Hiro wondered how he knew about the footprints if he hadn’t seen Sayuri, but decided to take an indirect path to the answer.

“What made you consider yourself a suspect?”

“I am the older brother, but Hideyoshi had more success. I depended upon his goodwill for everything from my clothes to the food I eat. I had the good fortune to fall in love with a woman, and the misfortune to have my brother favor her too.

“Any one of those could provide a motive for murder. Only a fool would not consider me a suspect, particularly when no other comes easily to mind.”

Hiro turned to face Hidetaro. “Shall I ask the obvious question, or would you prefer to answer without my asking?”

“I did not kill him.” The samurai’s eyes remained on the stones and his posture did not change.

“And the next, also obvious, question?” Hiro asked.

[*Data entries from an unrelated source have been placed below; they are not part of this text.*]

/-! softResetScans -/

@[simp] theorem State.softResetScans_phase (s : State) : (s.softResetScans).phase = s.phase := rfl
@[simp] theorem State.softResetScans_mode (s : State) : (s.softResetScans).mode = s.mode := rfl
@[simp] theorem State.softResetScans_surfaces (s : State) : (s.softResetScans).surfaces = s.surfaces := rfl
@[simp] theorem State.softResetScans_apertures (s : State) : (s.softResetScans).apertures = s.apertures := rfl
@[simp] theorem State.softResetScans_cursors (s : State) : (s.softResetScans).cursors = s.cursors := rfl
@[simp] theorem State.softResetScans_queue (s : State) : (s.softResetScans).queue = s.queue := rfl
@[simp] theorem State.softResetScans_highWater (s : State) : (s.softResetScans).highWater = s.highWater := rfl
@[simp] theorem State.softResetScans_episode (s : State) : (s.softResetScans).episode = s.episode := rfl
@[simp] theorem State.softResetScans_release (s : State) : (s.softResetScans).release = s.release := rfl
@[simp] theorem State.softResetScans_orders (s : State) : (s.softResetScans).orders = s.orders := rfl
@[simp] theorem State.softResetScans_headWrite (s : State) : (s.softResetScans).headWrite = s.headWrite := rfl
@[simp] theorem State.softResetScans_writeJob (s : State) : (s.softResetScans).writeJob = s.writeJob := rfl
@[simp] theorem State.softResetScans_writeResp (s : State) : (s.softResetScans).writeResp = s.writeResp := rfl
@[simp] theorem State.softResetScans_headRead (s : State) : (s.softResetScans).headRead = s.headRead := rfl
@[simp] theorem State.softResetScans_refusedRead (s : State) : (s.softResetScans).refusedRead = s.refusedRead := rfl
@[simp] theorem State.softResetScans_table (s : State) : (s.softResetScans).table = s.table := rfl
@[simp] theorem State.softResetScans_taken (s : State) : (s.softResetScans).taken = s.taken := rfl
@[simp] theorem State.softResetScans_handed (s : State) : (s.softResetScans).handed = s.handed := rfl
@[simp] theorem State.softResetScans_outstanding (s : State) : (s.softResetScans).outstanding = s.outstanding := rfl
@[simp] theorem State.softResetScans_abandonedTags (s : State) : (s.softResetScans).abandonedTags = s.abandonedTags := rfl
@[simp] theorem State.softResetScans_abandonedWrites (s : State) : (s.softResetScans).abandonedWrites = s.abandonedWrites := rfl
@[simp] theorem State.softResetScans_events (s : State) : (s.softResetScans).events = s.events := rfl
@[simp] theorem State.softResetScans_seqCounter (s : State) : (s.softResetScans).seqCounter = s.seqCounter := rfl
@[simp] theorem State.softResetScans_alertMask (s : State) : (s.softResetScans).alertMask = s.alertMask := rfl
@[simp] theorem State.softResetScans_apSlots (s : State) : (s.softResetScans).apSlots = s.apSlots := rfl
@[simp] theorem State.softResetScans_sfSlots (s : State) : (s.softResetScans).sfSlots = s.sfSlots := rfl
@[simp] theorem State.softResetScans_setSlot (s : State) : (s.softResetScans).setSlot = s.setSlot := rfl
@[simp] theorem State.softResetScans_saving (s : State) : (s.softResetScans).saving = s.saving := rfl
@[simp] theorem State.softResetScans_discarded (s : State) : (s.softResetScans).discarded = s.discarded := rfl
@[simp] theorem State.softResetScans_port (s : State) : (s.softResetScans).port = s.port := rfl
@[simp] theorem State.softResetScans_upWrite (s : State) : (s.softResetScans).upWrite = s.upWrite := rfl
@[simp] theorem State.softResetScans_upRead (s : State) : (s.softResetScans).upRead = s.upRead := rfl
@[simp] theorem State.softResetScans_pending (s : State) : (s.softResetScans).pending = s.pending := rfl

/-! toBypass -/

@[simp] theorem State.toBypass_phase (s : State) : (s.toBypass).phase = s.phase := rfl
@[simp] theorem State.toBypass_mode (s : State) : (s.toBypass).mode = .bypass := rfl
@[simp] theorem State.toBypass_surfaces (s : State) : (s.toBypass).surfaces = s.surfaces := rfl
@[simp] theorem State.toBypass_apertures (s : State) : (s.toBypass).apertures = s.apertures := rfl
@[simp] theorem State.toBypass_cursors (s : State) : (s.toBypass).cursors = s.cursors := rfl
@[simp] theorem State.toBypass_queue (s : State) : (s.toBypass).queue = s.queue := rfl
@[simp] theorem State.toBypass_highWater (s : State) : (s.toBypass).highWater = s.highWater := rfl
@[simp] theorem State.toBypass_episode (s : State) : (s.toBypass).episode = s.episode := rfl
@[simp] theorem State.toBypass_release (s : State) : (s.toBypass).release = s.release := rfl
@[simp] theorem State.toBypass_orders (s : State) : (s.toBypass).orders = s.orders := rfl
@[simp] theorem State.toBypass_headWrite (s : State) : (s.toBypass).headWrite = s.headWrite := rfl
@[simp] theorem State.toBypass_writeJob (s : State) : (s.toBypass).writeJob = s.writeJob := rfl
@[simp] theorem State.toBypass_writeResp (s : State) : (s.toBypass).writeResp = s.writeResp := rfl
@[simp] theorem State.toBypass_headRead (s : State) : (s.toBypass).headRead = s.headRead := rfl
@[simp] theorem State.toBypass_refusedRead (s : State) : (s.toBypass).refusedRead = s.refusedRead := rfl
@[simp] theorem State.toBypass_table (s : State) : (s.toBypass).table = s.table := rfl
@[simp] theorem State.toBypass_taken (s : State) : (s.toBypass).taken = s.taken := rfl
@[simp] theorem State.toBypass_handed (s : State) : (s.toBypass).handed = s.handed := rfl
@[simp] theorem State.toBypass_outstanding (s : State) : (s.toBypass).outstanding = s.outstanding := rfl
@[simp] theorem State.toBypass_abandonedTags (s : State) : (s.toBypass).abandonedTags = s.abandonedTags := rfl
@[simp] theorem State.toBypass_abandonedWrites (s : State) : (s.toBypass).abandonedWrites = s.abandonedWrites := rfl
@[simp] theorem State.toBypass_events (s : State) : (s.toBypass).events = s.events := rfl
@[simp] theorem State.toBypass_seqCounter (s : State) : (s.toBypass).seqCounter = s.seqCounter := rfl
@[simp] theorem State.toBypass_alertMask (s : State) : (s.toBypass).alertMask = s.alertMask := rfl
@[simp] theorem State.toBypass_apSlots (s : State) : (s.toBypass).apSlots = s.apSlots := rfl
@[simp] theorem State.toBypass_sfSlots (s : State) : (s.toBypass).sfSlots = s.sfSlots := rfl
@[simp] theorem State.toBypass_setSlot (s : State) : (s.toBypass).setSlot = s.setSlot := rfl
@[simp] theorem State.toBypass_saving (s : State) : (s.toBypass).saving = s.saving := rfl
@[simp] theorem State.toBypass_discarded (s : State) : (s.toBypass).discarded = s.discarded := rfl
@[simp] theorem State.toBypass_port (s : State) : (s.toBypass).port = s.port := rfl
@[simp] theorem State.toBypass_upWrite (s : State) : (s.toBypass).upWrite = s.upWrite := rfl
@[simp] theorem State.toBypass_upRead (s : State) : (s.toBypass).upRead = s.upRead := rfl
@[simp] theorem State.toBypass_pending (s : State) : (s.toBypass).pending = s.pending := rfl

/-! raiseIf -/

@[simp] theorem State.raiseIf_phase (s : State) (c : Bool) (b : EventBody) : (s.raiseIf c b).phase = s.phase := by
  cases c <;> rfl
@[simp] theorem State.raiseIf_mode (s : State) (c : Bool) (b : EventBody) : (s.raiseIf c b).mode = s.mode := by
  cases c <;> rfl
@[simp] theorem State.raiseIf_surfaces (s : State) (c : Bool) (b : EventBody) : (s.raiseIf c b).surfaces = s.surfaces := by
  cases c <;> rfl
@[simp] theorem State.raiseIf_apertures (s : State) (c : Bool) (b : EventBody) : (s.raiseIf c b).apertures = s.apertures := by
  cases c <;> rfl
@[simp] theorem State.raiseIf_cursors (s : State) (c : Bool) (b : EventBody) : (s.raiseIf c b).cursors = s.cursors := by
  cases c <;> rfl
@[simp] theorem State.raiseIf_scans (s : State) (c : Bool) (b : EventBody) : (s.raiseIf c b).scans = s.scans := by
  cases c <;> rfl
@[simp] theorem State.raiseIf_queue (s : State) (c : Bool) (b : EventBody) : (s.raiseIf c b).queue = s.queue := by
  cases c <;> rfl
@[simp] theorem State.raiseIf_highWater (s : State) (c : Bool) (b : EventBody) : (s.raiseIf c b).highWater = s.highWater := by
  cases c <;> rfl
@[simp] theorem State.raiseIf_episode (s : State) (c : Bool) (b : EventBody) : (s.raiseIf c b).episode = s.episode := by
  cases c <;> rfl
@[simp] theorem State.raiseIf_release (s : State) (c : Bool) (b : EventBody) : (s.raiseIf c b).release = s.release := by
  cases c <;> rfl
@[simp] theorem State.raiseIf_orders (s : State) (c : Bool) (b : EventBody) : (s.raiseIf c b).orders = s.orders := by
  cases c <;> rfl
@[simp] theorem State.raiseIf_headWrite (s : State) (c : Bool) (b : EventBody) : (s.raiseIf c b).headWrite = s.headWrite := by
  cases c <;> rfl
@[simp] theorem State.raiseIf_writeJob (s : State) (c : Bool) (b : EventBody) : (s.raiseIf c b).writeJob = s.writeJob := by
  cases c <;> rfl
@[simp] theorem State.raiseIf_writeResp (s : State) (c : Bool) (b : EventBody) : (s.raiseIf c b).writeResp = s.writeResp := by
  cases c <;> rfl
@[simp] theorem State.raiseIf_headRead (s : State) (c : Bool) (b : EventBody) : (s.raiseIf c b).headRead = s.headRead := by
  cases c <;> rfl
@[simp] theorem State.raiseIf_refusedRead (s : State) (c : Bool) (b : EventBody) : (s.raiseIf c b).refusedRead = s.refusedRead := by
  cases c <;> rfl
@[simp] theorem State.raiseIf_table (s : State) (c : Bool) (b : EventBody) : (s.raiseIf c b).table = s.table := by
  cases c <;> rfl
@[simp] theorem State.raiseIf_taken (s : State) (c : Bool) (b : EventBody) : (s.raiseIf c b).taken = s.taken := by
  cases c <;> rfl
@[simp] theorem State.raiseIf_handed (s : State) (c : Bool) (b : EventBody) : (s.raiseIf c b).handed = s.handed := by
  cases c <;> rfl
@[simp] theorem State.raiseIf_outstanding (s : State) (c : Bool) (b : EventBody) : (s.raiseIf c b).outstanding = s.outstanding := by
  cases c <;> rfl
@[simp] theorem State.raiseIf_abandonedTags (s : State) (c : Bool) (b : EventBody) : (s.raiseIf c b).abandonedTags = s.abandonedTags := by
  cases c <;> rfl
@[simp] theorem State.raiseIf_abandonedWrites (s : State) (c : Bool) (b : EventBody) : (s.raiseIf c b).abandonedWrites = s.abandonedWrites := by
  cases c <;> rfl
@[simp] theorem State.raiseIf_alertMask (s : State) (c : Bool) (b : EventBody) : (s.raiseIf c b).alertMask = s.alertMask := by
  cases c <;> rfl
@[simp] theorem State.raiseIf_apSlots (s : State) (c : Bool) (b : EventBody) : (s.raiseIf c b).apSlots = s.apSlots := by
  cases c <;> rfl
@[simp] theorem State.raiseIf_sfSlots (s : State) (c : Bool) (b : EventBody) : (s.raiseIf c b).sfSlots = s.sfSlots := by
  cases c <;> rfl
@[simp] theorem State.raiseIf_setSlot (s : State) (c : Bool) (b : EventBody) : (s.raiseIf c b).setSlot = s.setSlot := by
  cases c <;> rfl
@[simp] theorem State.raiseIf_saving (s : State) (c : Bool) (b : EventBody) : (s.raiseIf c b).saving = s.saving := by
  cases c <;> rfl
@[simp] theorem State.raiseIf_discarded (s : State) (c : Bool) (b : EventBody) : (s.raiseIf c b).discarded = s.discarded := by
  cases c <;> rfl
@[simp] theorem State.raiseIf_port (s : State) (c : Bool) (b : EventBody) : (s.raiseIf c b).port = s.port := by
  cases c <;> rfl
@[simp] theorem State.raiseIf_upWrite (s : State) (c : Bool) (b : EventBody) : (s.raiseIf c b).upWrite = s.upWrite := by
  cases c <;> rfl
@[simp] theorem State.raiseIf_upRead (s : State) (c : Bool) (b : EventBody) : (s.raiseIf c b).upRead = s.upRead := by
  cases c <;> rfl
@[simp] theorem State.raiseIf_pending (s : State) (c : Bool) (b : EventBody) : (s.raiseIf c b).pending = s.pending := by
  cases c <;> rfl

“I do not know who killed him. Our cousin Mitsuhide recently swore allegiance to Lord Oda, but I doubt the shogun would kill a friend for the acts of a distant relative. In addition, I am still alive and so is Nobuhide. If the shogun wanted vengeance, he wouldn’t have stopped with Yoshi.”

Mention of Nobuhide gave Hiro an opening. “Have you seen your brother’s family since his death?”

“Yesterday morning. I tried to persuade Nobuhide of Sayuri’s innocence, but he would not believe me. That is why I went to see Matto-san.”

Hiro ignored the mispronunciation of Father Mateo’s name. “How long have you known Sayuri?”

“Yoshi invited me to the Sakura at cherry blossom season, to see the girl’s debut. I didn’t expect much. My brother was always bragging about some beauty from the Sakura. They rarely amounted to anything. Sayuri was the exception.

“I never thought I would care for a woman.” Hidetaro’s gaze lost its sharpness as emotion took hold. “But Sayuri is not like any other woman.”

Hidetaro fell silent as if struggling for an explanation. At last he said, “She laughs at my feeble jokes, and when she smiles at me she means it.”

It was a strange compliment, but one that suggested honesty. Hiro would have discounted comparisons to birdsong or the moon, but Hidetaro’s simple phrasing rang true.

It also gave Hiro an opportunity to learn more about the samurai. “What do you mean?”

Hidetaro raised a hand to his face. “When most women smile, their faces become masks. The smile doesn’t reach their eyes.”

He demonstrated. His lips turned up and his eyes glittered with feeling but their edges didn’t crinkle with real joy. Then he smiled a second time, in earnest.

“You see?” he asked. “A true smile begins in the eyes.”

“I never noticed,” Hiro lied. “Is that why you wanted to marry her?”

It wasn’t a normal choice. Most samurai would never marry a commoner, let alone a woman in the entertainment trade. Hidetaro’s monastic tendencies made the decision even more unusual. Few men would allow a woman to change the course of an ascetic life.

“That, and the fact that she returned my affection.” Hidetaro gave an uncomfortable smile. “You may see the difference in our ages, but Sayuri did not mind it.”

Hiro found that surprising too, especially since the girl had talents to match her looks. Young, beautiful women rarely fell in love with substantially older men.

Unlike Hidetaro, the shinobi sought a deeper, and probably financial, explanation. He wondered where a destitute samurai found the money to buy a performer’s contract and whether Sayuri believed Hidetaro had silver hidden in his purse as well as his hair. Social convention prevented him from asking.

“Did Mayuri negotiate much on the contract price?” Hiro wondered aloud.

Hidetaro’s cheek twitched. “Not as much as I would have liked.”

“Perhaps she will reduce it more because of all the blood.”

Hiro realized a moment too late that his effort to flush out a useful response had overstepped the boundaries of politeness.

Hidetaro stood up. “I’m afraid I have an appointment. Please excuse my rudeness, but I must leave.”

Hiro stood up and bowed. “Thank you for speaking with me. I apologize if my words have offended.”

They left the temple together. When they reached the abbot’s quarters Hidetaro paused and reached down to adjust his katana.